▶ **What you will do**
Copy all lines in the data that contain the string "conflict".

▶ **Records provided**
/-! countWrap changes regs alone. -/

@[simp] theorem State.countWrap_now (f : Fld) (n : Nat) : (s.countWrap f n).now = s.now := (rfl)
@[simp] theorem State.countWrap_ftime (f : Fld) (n : Nat) : (s.countWrap f n).ftime = s.ftime := (rfl)
@[simp] theorem State.countWrap_shadow (f : Fld) (n : Nat) : (s.countWrap f n).shadow = s.shadow := (rfl)
@[simp] theorem State.countWrap_heldWrites (f : Fld) (n : Nat) : (s.countWrap f n).heldWrites = s.heldWrites := (rfl)
@[simp] theorem State.countWrap_captured (f : Fld) (n : Nat) : (s.countWrap f n).captured = s.captured := (rfl)
@[simp] theorem State.countWrap_gddr (f : Fld) (n : Nat) : (s.countWrap f n).gddr = s.gddr := (rfl)
@[simp] theorem State.countWrap_gddrGen (f : Fld) (n : Nat) : (s.countWrap f n).gddrGen = s.gddrGen := (rfl)
@[simp] theorem State.countWrap_sram (f : Fld) (n : Nat) : (s.countWrap f n).sram = s.sram := (rfl)
@[simp] theorem State.countWrap_zeroed (f : Fld) (n : Nat) : (s.countWrap f n).zeroed = s.zeroed := (rfl)
@[simp] theorem State.countWrap_pat (f : Fld) (n : Nat) : (s.countWrap f n).pat = s.pat := (rfl)
@[simp] theorem State.countWrap_cores (f : Fld) (n : Nat) : (s.countWrap f n).cores = s.cores := (rfl)
@[simp] theorem State.countWrap_jobs (f : Fld) (n : Nat) : (s.countWrap f n).jobs = s.jobs := (rfl)
@[simp] theorem State.countWrap_slots (f : Fld) (n : Nat) : (s.countWrap f n).slots = s.slots := (rfl)
@[simp] theorem State.countWrap_combines (f : Fld) (n : Nat) : (s.countWrap f n).combines = s.combines := (rfl)
@[simp] theorem State.countWrap_mem (f : Fld) (n : Nat) : (s.countWrap f n).mem = s.mem := (rfl)
@[simp] theorem State.countWrap_ports (f : Fld) (n : Nat) : (s.countWrap f n).ports = s.ports := (rfl)
@[simp] theorem State.countWrap_lanes (f : Fld) (n : Nat) : (s.countWrap f n).lanes = s.lanes := (rfl)
@[simp] theorem State.countWrap_switch (f : Fld) (n : Nat) : (s.countWrap f n).switch = s.switch := (rfl)
@[simp] theorem State.countWrap_col (f : Fld) (n : Nat) : (s.countWrap f n).col = s.col := (rfl)
@[simp] theorem State.countWrap_det (f : Fld) (n : Nat) : (s.countWrap f n).det = s.det := (rfl)
@[simp] theorem State.countWrap_boot (f : Fld) (n : Nat) : (s.countWrap f n).boot = s.boot := (rfl)
@[simp] theorem State.countWrap_clock (f : Fld) (n : Nat) : (s.countWrap f n).clock = s.clock := (rfl)
@[simp] theorem State.countWrap_fault (f : Fld) (n : Nat) : (s.countWrap f n).fault = s.fault := (rfl)
@[simp] theorem State.countWrap_obs (f : Fld) (n : Nat) : (s.countWrap f n).obs = s.obs := (rfl)
@[simp] theorem State.countWrap_host (f : Fld) (n : Nat) : (s.countWrap f n).host = s.host := (rfl)
@[simp] theorem State.countWrap_power (f : Fld) (n : Nat) : (s.countWrap f n).power = s.power := (rfl)
@[simp] theorem State.countWrap_out (f : Fld) (n : Nat) : (s.countWrap f n).out = s.out := (rfl)
@[simp] theorem State.countWrap_free (f : Fld) (n : Nat) : (s.countWrap f n).free = s.free := (rfl)
@[simp] theorem State.countWrap_pending (f : Fld) (n : Nat) : (s.countWrap f n).pending = s.pending := (rfl)
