-- ==== Sys2Proof/Tests/Slice0.lean ====
section
/-! SUPPORT. Small tests of the model, and for every statement with hypotheses a state and operands that meet them. The expected values are worked
out by hand from the rules of spec/ that each test names. -/

namespace Sys2Proof.Tests

open Sys2Proof Machine

set_option Elab.async false
set_option autoImplicit false

/-! Helpers -/

/-- What a function shows of the next state; none where the command stops. -/
def got {α : Type} (o : Host.Outcome State Fault Refusal) (f : State → α) : Option α :=
  match o with
  | .next t => some (f t)
  | _ => none

/-- The block in service: the boot has reached READY. -/
def up : State := (State.reset.set PWR_BOOT_STATUS_STAGE 6)

/-- The job of the sequencer tests: core 0 alone, with all of its SRAM. -/
def job : Job := { key := 0, id := 7, group := 0, cores := [0], sram := 0x200000, launched := true }

/-- Core 0 runs a job, its SRAM is zero but for the word at index 0. -/
def running (w : Nat) (c : Core := {}) : State :=
  (({ up with cores := [(0, { c with job := some 0 })], jobs := [job], zeroed := [0] }).set (CORE_STATUS_STATE 0) 3).sramWrite 0 0 (leBytes 8 w)

/-- An instruction word by R60 and R61: class, operation, the d, a and b fields, bits [32:0]. -/
def word (cls op d a b low : Nat) : Nat := cls * 2 ^ 60 + op * 2 ^ 48 + d * 2 ^ 43 + a * 2 ^ 38 + b * 2 ^ 33 + low

/-- Whether core L issues an instruction. -/
def issuesB (s : State) (L : Nat) (bad : Option Nat) (cls op : Nat) (legal : Nat → Bool) (uses : Nat → Uses) : Bool :=
  s.canIssue L && s.fetchFault L bad == none && wClass (s.wordOf L) == cls && wOp (s.wordOf L) == op && legal (s.wordOf L) &&
    (s.core L).conflict { p := [wPred (s.wordOf L)] } == false && (s.core L).holds (s.wordOf L) &&
    (s.core L).conflict (uses (s.wordOf L)) == false

theorem issues_of {s : State} {L : Nat} {bad : Option Nat} {cls op : Nat} {legal : Nat → Bool} {uses : Nat → Uses}
    (h : issuesB s L bad cls op legal uses = true) : Issues s L bad cls op legal uses := by
  simp only [issuesB, Bool.and_eq_true, beq_iff_eq] at h
  obtain ⟨⟨⟨⟨⟨⟨⟨a, b⟩, c⟩, d⟩, e⟩, f⟩, g⟩, i⟩ := h
  exact ⟨a, b, c, d, e, f, g, i⟩

theorem quiet_of {s : State} (h : (s.fault.queue.isEmpty && s.switch.failed.isEmpty) = true) : Quiet s := by
  simpa [Quiet, List.isEmpty_iff] using h

/-- As running, over SRAM bytes given by offset. -/
def runningOver (sram : List (Nat × Byte)) (w : Nat) (c : Core := {}) : State :=
  ({ running 0 c with sram := sram }).sramWrite 0 0 (leBytes 8 w)

/-- A job that holds the device's sequence slot 3 as its slot 0. -/
def withSlot (x : Slot) (s : State) : State := { s with jobs := [{ job with slots := [3] }], slots := [(3, x)] }

/-! The sequencer (R57 to R63) -/

-- ADD G3, G1, G2 written out: class 1, d = 3 at bit 43, a = 1 at bit 38, b = 2 at bit 33; the sum wraps at 64 bits.
theorem test_add_wraps :
    got (exec (.add 0 none) (running 0x1000184400000000 { g := [(1, 2 ^ 64 - 1), (2, 3)] })) (fun t => ((t.core 0).gval 3, t.get (SEQ_PC_INDEX 0)))
      = some (2, 1) := by decide +kernel

-- ADD G3, G1, #-2: bit 32 selects the immediate, sign-extended.
theorem test_add_immediate :
    got (exec (.add 0 none) (running 0x10001841FFFFFFFE { g := [(1, 7)] })) (fun t => (t.core 0).gval 3) = some 5 := by decide +kernel

-- SUB G3, G3, G1: the source is the destination, the difference wraps.
theorem test_sub_wraps :
    got (exec (.sub 0 none) (running (word 1 1 3 3 1 0) { g := [(1, 4), (3, 1)] })) (fun t => (t.core 0).gval 3) = some (2 ^ 64 - 3) := by
  decide +kernel

theorem test_and : got (exec (.and 0 none) (running (word 1 2 3 1 2 0) { g := [(1, 0xFF0), (2, 0x0FF)] })) (fun t => (t.core 0).gval 3) = some 0xF0 := by
  decide +kernel

theorem test_or : got (exec (.or 0 none) (running (word 1 3 3 1 2 0) { g := [(1, 0xF00), (2, 0x00F)] })) (fun t => (t.core 0).gval 3) = some 0xF0F := by
  decide +kernel

theorem test_xor : got (exec (.xor 0 none) (running (word 1 4 3 1 2 0) { g := [(1, 0xFF0), (2, 0x0FF)] })) (fun t => (t.core 0).gval 3) = some 0xF0F := by
  decide +kernel

theorem test_shl : got (exec (.shl 0 none) (running (word 1 5 3 1 2 0) { g := [(1, 3), (2, 63)] })) (fun t => (t.core 0).gval 3) = some (2 ^ 63) := by
  decide +kernel

theorem test_shr : got (exec (.shr 0 none) (running (word 1 6 3 1 2 0) { g := [(1, 2 ^ 63), (2, 62)] })) (fun t => (t.core 0).gval 3) = some 2 := by
  decide +kernel

-- SRA keeps the sign: -8 shifted right by 1 is -4.
theorem test_sra :
    got (exec (.sra 0 none) (running (word 1 7 3 1 2 0) { g := [(1, 2 ^ 64 - 8), (2, 1)] })) (fun t => (t.core 0).gval 3) = some (2 ^ 64 - 4) := by
  decide +kernel

-- MUL keeps the low 64 bits: 2^63 times 3.
theorem test_mul_low :
    got (exec (.mul 0 none) (running (word 1 8 3 1 2 0) { g := [(1, 2 ^ 63), (2, 3)] })) (fun t => (t.core 0).gval 3) = some (2 ^ 63) := by decide +kernel

-- LI G2, #0x80000000 sign-extends; LIH replaces bits [63:32].
theorem test_li : got (exec (.li 0 none) (running (word 1 11 2 0 0 0x80000000))) (fun t => (t.core 0).gval 2) = some 0xFFFFFFFF80000000 := by
  decide +kernel

theorem test_lih :
    got (exec (.lih 0 none) (running (word 1 12 2 0 0 0x12345678) { g := [(2, 0xFFFFFFFF00000009)] })) (fun t => (t.core 0).gval 2)
      = some 0x1234567800000009 := by decide +kernel

-- A write of G0 is discarded (R57).
theorem test_add_g0 :
    got (exec (.add 0 none) (running (word 1 0 0 1 2 0) { g := [(1, 5), (2, 6)] })) (fun t => ((t.core 0).gval 0, t.get (SEQ_PC_INDEX 0))) = some (0, 1) := by
  decide +kernel

-- Signed and unsigned comparison of -1 and 1, into P1 and P2.
theorem test_plt :
    got (exec (.plt 0 none) (running (word 7 2 1 1 2 0) { g := [(1, 2 ^ 64 - 1), (2, 1)] })) (fun t => (t.core 0).pval 1) = some true := by decide +kernel

theorem test_pltu :
    got (exec (.pltu 0 none) (running (word 7 4 1 1 2 0) { g := [(1, 2 ^ 64 - 1), (2, 1)] })) (fun t => (t.core 0).pval 1) = some false := by decide +kernel

theorem test_pge : got (exec (.pge 0 none) (running (word 7 3 2 1 1 0) { g := [(1, 9)] })) (fun t => (t.core 0).pval 2) = some true := by decide +kernel

theorem test_pgeu : got (exec (.pgeu 0 none) (running (word 7 5 2 1 0 0) { g := [(1, 9)] })) (fun t => (t.core 0).pval 2) = some true := by decide +kernel
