-- ==== Sys2Proof/WellFormed.lean ====
section
/-! DEFINITION. What makes an instruction, a CMD word, a register access and a choice of parameters well
formed. -/

namespace Sys2Proof

/-- The CMD word has no register, immediate or mode field (30_encoding R70), so every command is well formed;
what can be ill formed is the word the host writes (`CmdWord.wellFormed`). -/
def Instr.wellFormed : Instr → Bool
  | .gfMul | .gfRed | .hamEnc | .hamDec | .addHdr | .frame | .deframe | .ilv | .dilv | .rsEnc | .rsDec => true

/-- Bits 31:4 of a CMD word are zero (30_encoding R70, R74). -/
def CmdWord.reservedOk (w : Word) : Bool := w.extractLsb' 4 28 == 0#28

/-- The OPCODE field is none of the reserved values 0x0 and 0xC to 0xF (30_encoding R74). -/
def CmdWord.opcodeOk (w : Word) : Bool :=
  let op := w.extractLsb' 0 4
  decide (1#4 ≤ op) && decide (op ≤ 11#4)

/-- A CMD word is legal (30_encoding R71, R74). -/
def CmdWord.wellFormed (w : Word) : Bool := CmdWord.reservedOk w && CmdWord.opcodeOk w

/-- A register access is 32 bits wide (20_memory R51). -/
def Access.widthOk (width : Nat) : Bool := width == 32

/-- A register access is at a multiple of 4 (20_memory R51). -/
def Access.alignedOk (off : Nat) : Bool := off % 4 == 0

/-- An aligned offset is one of the nine of 10_state R20: offsets from 0x24 up are unmapped (20_memory R60). -/
def Access.mappedOk (off : Nat) : Bool := decide (off ≤ 0x20)

/-- A register access that has a meaning (20_memory R51). -/
def Access.wellFormed (width off : Nat) : Bool :=
  Access.widthOk width && Access.alignedOk off && Access.mappedOk off

/-- The bounds of 00_scope R5. -/
def Params.wellFormed (p : Params) : Bool :=
  decide (14 ≤ p.bufBytes) && decide (1 ≤ p.inDepth) && decide (1 ≤ p.outDepth)

end Sys2Proof
end

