/-- Settles O31. -/
theorem completionIsOneLastTurn : Obligations.CompletionIsOneLastTurn := by
  unfold Obligations.CompletionIsOneLastTurn
  intro s t hp hidle
  obtain ⟨hstage, hturn⟩ := State.turn_to_idle hp hidle
  refine ⟨hstage, ?_⟩
  rw [hturn, State.complete, statusCompleted_eq]

/-- Settles O32: the host's move leaves the block RUNNING unless it is reset, and of the turns the completing one makes it
IDLE. -/
theorem runningEndsOnlyByCompletionOrReset : Obligations.RunningEndsOnlyByCompletionOrReset := by
  unfold Obligations.RunningEndsOnlyByCompletionOrReset
  intro s u hp hstep hidle
  by_cases hr : s.resetNext
  · exact .inr hr
  · obtain ⟨m, hm, -, rfl⟩ := step_next hstep
    have hrunning : m.phase = .running := by
      obtain ⟨_, _, _, _, _, _, _, rfl⟩ := hm.outside hp hr
      exact hp
    have hkeeps : ∀ (v : State) (t : Turn), (v.phase = .idle → statusDone v.status = true ∧ statusBusy v.status = false) →
        (v.turn t).phase = .idle → statusDone (v.turn t).status = true ∧ statusBusy (v.turn t).status = false := by
      intro v t hv hidle
      cases hvp : v.phase with
      | idle => rw [State.turn_idle hvp]; exact hv hvp
      | running =>
        rw [(State.turn_to_idle hvp hidle).2]
        exact ⟨statusDone_completed _, statusBusy_completed _⟩
    exact .inl (State.runTurns_keeps hkeeps m.turns (fun h => absurd (hrunning.symm.trans h) nofun) hidle)

/-! ### The registers the host writes -/

/-- What a rule and the sequencer look at of a running command, beside the ports, `eos`, RESULT and STATUS. -/
def State.inside (s : State) := (s.operands, s.buf, s.hold, s.round, s.rd, s.wr)

/-- Every part of a command's rule is a function of `State.inside`. -/
theorem State.rule_of_inside (h : u.inside = v.inside) :
    u.command.rounds u = v.command.rounds v ∧ u.command.roundIn u = v.command.roundIn v ∧
    u.command.roundOut u = v.command.roundOut v ∧ u.command.mayRead u = v.command.mayRead v ∧
    u.command.holdNext u = v.command.holdNext v ∧ u.command.store u = v.command.store v ∧
    u.command.need u = v.command.need v ∧ u.command.outByte u = v.command.outByte v ∧
    u.command.result u = v.command.result v := by
  obtain ⟨params, _, _, _, _, _, _, _, _, _, _, buf, _, op, a0, a1, be, sp, _, _, round, rd, wr, hold, _, _, _⟩ := u
  cases v
  simp only [State.inside, State.operands, Prod.mk.injEq] at h
  obtain ⟨⟨rfl, rfl, rfl, rfl, rfl, rfl⟩, rfl, rfl, rfl, rfl, rfl⟩ := h
  cases op <;> exact ⟨rfl, rfl, rfl, rfl, rfl, rfl, rfl, rfl, rfl⟩

theorem State.place_of_inside (h : u.inside = v.inside) : u.round = v.round ∧ u.rd = v.rd ∧ u.wr = v.wr := by
  simp only [State.inside, Prod.mk.injEq] at h
  obtain ⟨-, -, -, hplace⟩ := h
  exact hplace

theorem State.uncounted_of_inside (h : u.inside = v.inside) : u.uncounted = v.uncounted := by
  obtain ⟨hrounds, -⟩ := State.rule_of_inside h
  rw [State.uncounted, hrounds, State.uncounted]

theorem State.countReached_of_inside (h : u.inside = v.inside) : u.countReached = v.countReached := by
  obtain ⟨hrounds, -⟩ := State.rule_of_inside h
  obtain ⟨hround, hrd, hwr⟩ := State.place_of_inside h
  simp only [State.countReached, hrounds, hround, hrd, hwr]

theorem State.roundDone_of_inside (h : u.inside = v.inside) : u.roundDone = v.roundDone := by
  obtain ⟨-, hin, hout, -⟩ := State.rule_of_inside h
  obtain ⟨-, hrd, hwr⟩ := State.place_of_inside h
  rw [State.roundDone, hin, hout, hrd, hwr, State.roundDone]

theorem State.canRead_of_inside (h : u.inside = v.inside) : u.canRead = v.canRead := by
  obtain ⟨-, hin, -, hmay, -⟩ := State.rule_of_inside h
  obtain ⟨-, hrd, -⟩ := State.place_of_inside h
  rw [State.canRead, hin, hmay, hrd, State.canRead]

theorem State.canWrite_of_inside (h : u.inside = v.inside) : u.canWrite = v.canWrite := by
  obtain ⟨-, -, hout, -, -, -, hneed, -⟩ := State.rule_of_inside h
  obtain ⟨-, hrd, hwr⟩ := State.place_of_inside h
  rw [State.canWrite, hout, hneed, hrd, hwr, State.canWrite]

/-- The registers the host writes, set. -/
def State.setRegs (s : State) (cfg srcport arg0 arg1 : Word) : State :=
  { s with cfg := cfg, srcport := srcport, arg0 := arg0, arg1 := arg1 }

variable (cfg srcport arg0 arg1 : Word)

theorem State.putByte_setRegs (b : Byte) :
    (s.setRegs cfg srcport arg0 arg1).putByte b = (s.putByte b).setRegs cfg srcport arg0 arg1 := by
  obtain ⟨-, -, -, -, hhold, hstore, -⟩ :=
    State.rule_of_inside (u := s.setRegs cfg srcport arg0 arg1) (v := s) rfl
  rw [State.putByte, hhold, hstore]
  rfl

theorem State.readTurn_setRegs :
    (s.setRegs cfg srcport arg0 arg1).readTurn = s.readTurn.setRegs cfg srcport arg0 arg1 := by
  have hread : (s.setRegs cfg srcport arg0 arg1).inRead =
      s.inRead.map fun x => (x.1, x.2.setRegs cfg srcport arg0 arg1) := by
    have heos : (s.setRegs cfg srcport arg0 arg1).eos = s.eos := rfl
    have hinQ : (s.setRegs cfg srcport arg0 arg1).inQ = s.inQ := rfl
    rw [State.inRead, heos, hinQ, State.inRead]
    cases s.eos with
    | true => rfl
    | false => rcases s.inQ with - | ⟨v | _, q⟩ <;> rfl
  have huncounted := State.uncounted_of_inside (u := s.setRegs cfg srcport arg0 arg1) (v := s) rfl
  have hrd : (s.setRegs cfg srcport arg0 arg1).rd = s.rd := rfl
  rw [State.readTurn, hread, huncounted, hrd, State.readTurn]
  cases s.inRead with
  | none => rfl
  | some x =>
    simp only [Option.map_some]
    split
    · rfl
    · exact State.putByte_setRegs _ _ _ _ _

theorem State.writeTurn_setRegs :
    (s.setRegs cfg srcport arg0 arg1).writeTurn = s.writeTurn.setRegs cfg srcport arg0 arg1 := by
  obtain ⟨-, -, -, -, -, -, -, hbyte, -⟩ :=
    State.rule_of_inside (u := s.setRegs cfg srcport arg0 arg1) (v := s) rfl
  rw [State.writeTurn, hbyte, State.writeTurn]
  show (match (s.setRegs cfg srcport arg0 arg1).outWrite (s.command.outByte s s.wr) with | none => _ | some s' => _) = _
  have hwrite : ∀ b, (s.setRegs cfg srcport arg0 arg1).outWrite b =
      (s.outWrite b).map fun x => x.setRegs cfg srcport arg0 arg1 := by
    intro b
    show (if s.outQ.length < s.params.outDepth then _ else _) = _
    rw [State.outWrite]
    split <;> rfl
  rw [hwrite]
  cases s.outWrite (s.command.outByte s s.wr) <;> rfl

theorem State.endRound_setRegs :
    (s.setRegs cfg srcport arg0 arg1).endRound = s.endRound.setRegs cfg srcport arg0 arg1 := by
  rw [State.endRound, State.uncounted_of_inside (u := s.setRegs cfg srcport arg0 arg1) (v := s) rfl]
  rfl

theorem State.roundTurn_setRegs (t : Turn) :
    (s.setRegs cfg srcport arg0 arg1).roundTurn t = (s.roundTurn t).setRegs cfg srcport arg0 arg1 := by
  have hin : (s.setRegs cfg srcport arg0 arg1).inside = s.inside := rfl
  simp only [State.roundTurn, State.countReached_of_inside hin, State.roundDone_of_inside hin,
    State.canRead_of_inside hin, State.canWrite_of_inside hin, State.readTurn_setRegs, State.writeTurn_setRegs,
    State.endRound_setRegs]
  cases t <;> split_ifs <;> rfl

/-- No turn depends on the registers that the host writes, or changes them (10_state R36). -/
theorem State.turn_setRegs (t : Turn) :
    (s.setRegs cfg srcport arg0 arg1).turn t = (s.turn t).setRegs cfg srcport arg0 arg1 := by
  cases hp : s.phase with
  | idle => rw [State.turn_idle hp, State.turn_idle (s := s.setRegs cfg srcport arg0 arg1) hp]
  | running =>
    cases hs : s.stage with
    | rounds =>
      rw [State.turn_rounds hp hs, State.turn_rounds (s := s.setRegs cfg srcport arg0 arg1) hp hs,
        State.roundTurn_setRegs]
    | result =>
      obtain ⟨-, -, -, -, -, -, -, -, hresult⟩ :=
        State.rule_of_inside (u := s.setRegs cfg srcport arg0 arg1) (v := s) rfl
      rw [State.turn_result hp hs, State.turn_result (s := s.setRegs cfg srcport arg0 arg1) hp hs, State.writeResult,
        hresult]
      rfl
    | finish =>
      rw [State.turn_finish hp hs, State.turn_finish (s := s.setRegs cfg srcport arg0 arg1) hp hs]
      rfl

theorem State.runTurns_setRegs (ts : List Turn) (s : State) :
    State.runTurns ts (s.setRegs cfg srcport arg0 arg1) = (State.runTurns ts s).setRegs cfg srcport arg0 arg1 := by
  induction ts generalizing s with
  | nil => rfl
  | cons t ts ih => rw [State.runTurns_cons, State.runTurns_cons, State.turn_setRegs, ih]

theorem State.advance_setRegs (h : s.advance = .next u) :
    (s.setRegs cfg srcport arg0 arg1).advance = .next (u.setRegs cfg srcport arg0 arg1) := by
  obtain ⟨hfits, rfl⟩ := State.advance_next h
  have hfits' : (s.setRegs cfg srcport arg0 arg1).bufFits = s.bufFits := by
    obtain ⟨params, -, -, -, -, -, -, -, -, -, -, -, phase, op, -, -, -, -, -, -, -, -, -, -, -, -, -⟩ := s
    cases phase <;> cases op <;> rfl
  rw [State.advance_of_fits (hfits'.trans hfits)]
  exact congrArg (fun x : State => Host.Outcome.next { x with turns := [] })
    (State.runTurns_setRegs cfg srcport arg0 arg1 s.turns s)

/-- A register write while RUNNING sets the register in the outcome of the step without a host operation. -/
theorem step_write_running {v : Word} {ts : List Turn} {rest : List HostEvent} {r : Reg} (hr : r ≠ .cmd)
    (h : step { s with script := { act := .pause, turns := ts } :: rest } = .next u) :
    step { s with script := { act := .write 32 (offsetOf r) v, turns := ts } :: rest } = .next (u.writeReg v r) := by
  rw [step_of_pause rfl rfl] at h
  rw [step_of_write rfl rfl hr]
  have hregs : u.cfg = s.cfg ∧ u.srcport = s.srcport ∧ u.arg0 = s.arg0 ∧ u.arg1 = s.arg1 := by
    obtain ⟨-, rfl⟩ := State.advance_next h
    simp [State.past]
  obtain ⟨hcfg, hsrcport, harg0, harg1⟩ := hregs
  cases r with
  | cmd => exact absurd rfl hr
  | status | result | inCount | outCount => exact h
  | cfg =>
    have hset := State.advance_setRegs (v &&& 0x1#32) u.srcport u.arg0 u.arg1 h
    rw [hsrcport, harg0, harg1] at hset
    exact hset.trans (by rw [← hsrcport, ← harg0, ← harg1]; rfl)
  | srcport =>
    have hset := State.advance_setRegs u.cfg (v &&& 0xFFFF#32) u.arg0 u.arg1 h
    rw [hcfg, harg0, harg1] at hset
    exact hset.trans (by rw [← hcfg, ← harg0, ← harg1]; rfl)
  | arg0 =>
    have hset := State.advance_setRegs u.cfg u.srcport v u.arg1 h
    rw [hcfg, hsrcport, harg1] at hset
    exact hset.trans (by rw [← hcfg, ← hsrcport, ← harg1]; rfl)
  | arg1 =>
    have hset := State.advance_setRegs u.cfg u.srcport u.arg0 v h
    rw [hcfg, hsrcport, harg0] at hset
    exact hset.trans (by rw [← hcfg, ← hsrcport, ← harg0]; rfl)

/-- Settles O30: the turns of the step commute with the register write. -/
theorem writesWhileRunningDoNotReachTheCommand : Obligations.WritesWhileRunningDoNotReachTheCommand := by
  unfold Obligations.WritesWhileRunningDoNotReachTheCommand
  intro s u v ts rest _ h
  rw [← and_one_eq, ← and_lowHalf_eq]
  exact ⟨step_write_running (r := .arg0) nofun h, step_write_running (r := .arg1) nofun h,
    step_write_running (r := .cfg) nofun h, step_write_running (r := .srcport) nofun h⟩

end Sys2Proof.Machine
end

section
/-! SUPPORT. That a command which need not wait completes (70_reset R229): `RoundRule.ahead` for the turns, the length of the
script for the host's moves. -/

namespace Sys2Proof.Machine

variable {s m u : State}

/-! ### The host's moves -/

theorem waitTurns_ne_nil (ts : List Turn) : waitTurns ts ≠ [] := by
  cases ts <;> exact nofun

▶ **Answer to the exercise**
    (s.core L).conflict { p := [wPred (s.wordOf L)] } == false && (s.core L).holds (s.wordOf L) &&
    (s.core L).conflict (uses (s.wordOf L)) == false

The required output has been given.